## About this exercise
The records below hold a stretch from the line with "have hreg : (s.countDraw.setReg" through the line with "namespace Sys2Proof.Machine"; return exactly those lines, ends included, and nothing more.

[Opening Given data section]

/-- Settles O36: 8xy0 is the write of the other register's value. -/
theorem ldRegCopies : Obligations.LdRegCopies := fun x y _ =>
  ⟨encode_and_mask (.ldReg x y), exists_setReg rfl⟩

/-- Settles O37: each is the write of a bitwise value. -/
theorem logicIsBitwiseWithoutFlag : Obligations.LogicIsBitwiseWithoutFlag := fun x y _ =>
  ⟨encode_and_mask (.or x y), encode_and_mask (.and x y), encode_and_mask (.xor x y),
    exists_setReg_bits rfl fun _ => BitVec.getLsbD_or, exists_setReg_bits rfl fun _ => BitVec.getLsbD_and,
    exists_setReg_bits rfl fun _ => BitVec.getLsbD_xor⟩

/-- Settles O38: the sum is of the old registers, and its write comes after the carry's. -/
theorem addRegSetsCarry : Obligations.AddRegSetsCarry := by
  intro x y s
  refine ⟨encode_and_mask (.addReg x y), _, rfl, ?_, fun hx => ?_, frame_setReg_VF_setReg s _ _⟩
  · rw [State.reg_setReg_self, BitVec.toNat_ofNat, byteSum]
  · rw [reg_VF_setReg_VF_setReg s _ _ hx, carryFlag, toNat_flag, byteSum]

/-- Settles O39: 8xy5 is the subtraction of `V[y]` from `V[x]`. -/
theorem subSetsNotBorrow : Obligations.SubSetsNotBorrow := fun x y _ =>
  ⟨encode_and_mask (.sub x y), exists_sub_notBorrow rfl⟩

/-- Settles O40: 8xy7 is the subtraction of `V[x]` from `V[y]`. -/
theorem subnSetsNotBorrow : Obligations.SubnSetsNotBorrow := fun x y _ =>
  ⟨encode_and_mask (.subn x y), exists_sub_notBorrow rfl⟩

/-- Settles O41: with `x` not VF the shift reads the old `V[x]`, and VF keeps the bit shifted out. -/
theorem shiftsSetTheBitShiftedOut : Obligations.ShiftsSetTheBitShiftedOut := by
  intro x y s hx
  refine ⟨encode_and_mask (.shr x y), encode_and_mask (.shl x y),
    ⟨_, rfl, ?_, ?_, frame_setReg_VF_setReg s _ _⟩, ⟨_, rfl, ?_, ?_, frame_setReg_VF_setReg s _ _⟩⟩
  · rw [State.reg_setReg_self, toNat_ushiftRight_one, State.reg_setReg_of_ne s _ hx.symm]
  · rw [reg_VF_setReg_VF_setReg s _ _ hx, toNat_lowBitFlag]
  · rw [State.reg_setReg_self, toNat_shiftLeft_one, State.reg_setReg_of_ne s _ hx.symm]
  · rw [reg_VF_setReg_VF_setReg s _ _ hx, toNat_highBitFlag]

/-- Settles O42: with `x` VF the shift reads the flag just written, which is 0 or 1. -/
theorem shiftsOfTheFlagRegister : Obligations.ShiftsOfTheFlagRegister := by
  intro y s
  have hframe (f v : Byte) : Frame (fun p => p = .reg VF) s ((s.setReg VF f).setReg VF v) :=
    (frame_setReg_VF_setReg s f v).mono fun _ => or_self_iff.mp
  refine ⟨⟨_, rfl, BitVec.eq_of_toNat_eq ?_, hframe _ _⟩, ⟨_, rfl, ?_, hframe _ _⟩⟩
  · rw [State.reg_setReg_self, State.reg_setReg_self, toNat_ushiftRight_one, toNat_lowBitFlag]
    exact Nat.div_eq_of_lt (Nat.mod_lt _ two_pos)
  · rw [State.reg_setReg_self, State.reg_setReg_self, toNat_shiftLeft_one, toNat_highBitFlag]
    omega

/-- Settles O43: Cxnn is a counted draw and the write of the drawn byte masked by the immediate. -/
theorem rndMasksAFreeByte : Obligations.RndMasksAFreeByte := by
  intro x nn s
  have hreg : (s.countDraw.setReg x (Config.rnd s.draws &&& nn)).reg x = Config.rnd s.draws &&& nn :=
    State.reg_setReg_self _ x _
  refine ⟨encode_and_mask (.rnd x nn), _, rfl, hreg, fun k hk => ?_, rfl,
    (frame_countDraw s (.inr rfl)).trans (frame_setReg _ _ (.inl rfl))⟩
  exact (congrArg (·.getLsbD k) hreg).trans (by rw [BitVec.getLsbD_and, hk, Bool.and_false])

end Sys2Proof.Machine
end

/-! # Proofs: the index register and the memory transfers of 43_index_memory.md

Annn, Fx1E and Fx29 are writes of `I`; Fx33, Fx55 and Fx65 are a store or a load behind the range check. What each of
these updates leaves unchanged is said once for the update; when the range check lets it through and when it faults is
said once for the instruction. -/

section
namespace Sys2Proof.Machine

variable {s : State} {x : Reg}

/-! ## What the updates leave unchanged -/

/-- A write of `I` touches `I` only. -/
theorem frame_setIndex {c : Part → Prop} (s : State) (a : Word) (hI : c .index) : Frame c s (s.setIndex a) := by
  intro p hp
  cases p with
  | index => exact absurd hI hp
  | _ => rfl

/-- A store of bytes that exist touches those bytes only. -/
theorem frame_storeBytes (h : Memory.wf s.memory = true) {a : Nat} {bs : List Byte} (hfit : a + bs.length ≤ 4096) :
    Frame (Part.inBytes a bs.length) s (s.storeBytes a bs) := by
  intro p hp
  cases p with
  | byte b =>
    have hout : ¬ (a ≤ b ∧ b < a + bs.length) := fun hb =>
      hp ⟨b - a, by omega, congrArg Part.byte (Nat.add_sub_cancel' hb.1).symm⟩
    exact (State.readByte_storeBytes h hfit b).trans (if_neg hout)
  | _ => rfl

/-- A load of the registers through `x` touches those registers only. -/
theorem frame_loadRegsThrough (s : State) (x : Reg) (a : Nat) :
    Frame (fun p => ∃ k : Reg, k ≤ x ∧ p = .reg k) s (s.loadRegsThrough x a) := by
  intro p hp
  cases p with
  | reg k =>
    have hout : ¬ k ≤ x := fun hk => hp ⟨k, hk, rfl⟩
    exact (State.reg_loadRegsThrough s x k a).trans (if_neg hout)
  | _ => simp [Part.same]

[Closing Given data section]

## Answer space
  have hreg : (s.countDraw.setReg x (Config.rnd s.draws &&& nn)).reg x = Config.rnd s.draws &&& nn :=
    State.reg_setReg_self _ x _
  refine ⟨encode_and_mask (.rnd x nn), _, rfl, hreg, fun k hk => ?_, rfl,
    (frame_countDraw s (.inr rfl)).trans (frame_setReg _ _ (.inl rfl))⟩
  exact (congrArg (·.getLsbD k) hreg).trans (by rw [BitVec.getLsbD_and, hk, Bool.and_false])

end Sys2Proof.Machine
end

/-! # Proofs: the index register and the memory transfers of 43_index_memory.md

Annn, Fx1E and Fx29 are writes of `I`; Fx33, Fx55 and Fx65 are a store or a load behind the range check. What each of
these updates leaves unchanged is said once for the update; when the range check lets it through and when it faults is
said once for the instruction. -/

section
namespace Sys2Proof.Machine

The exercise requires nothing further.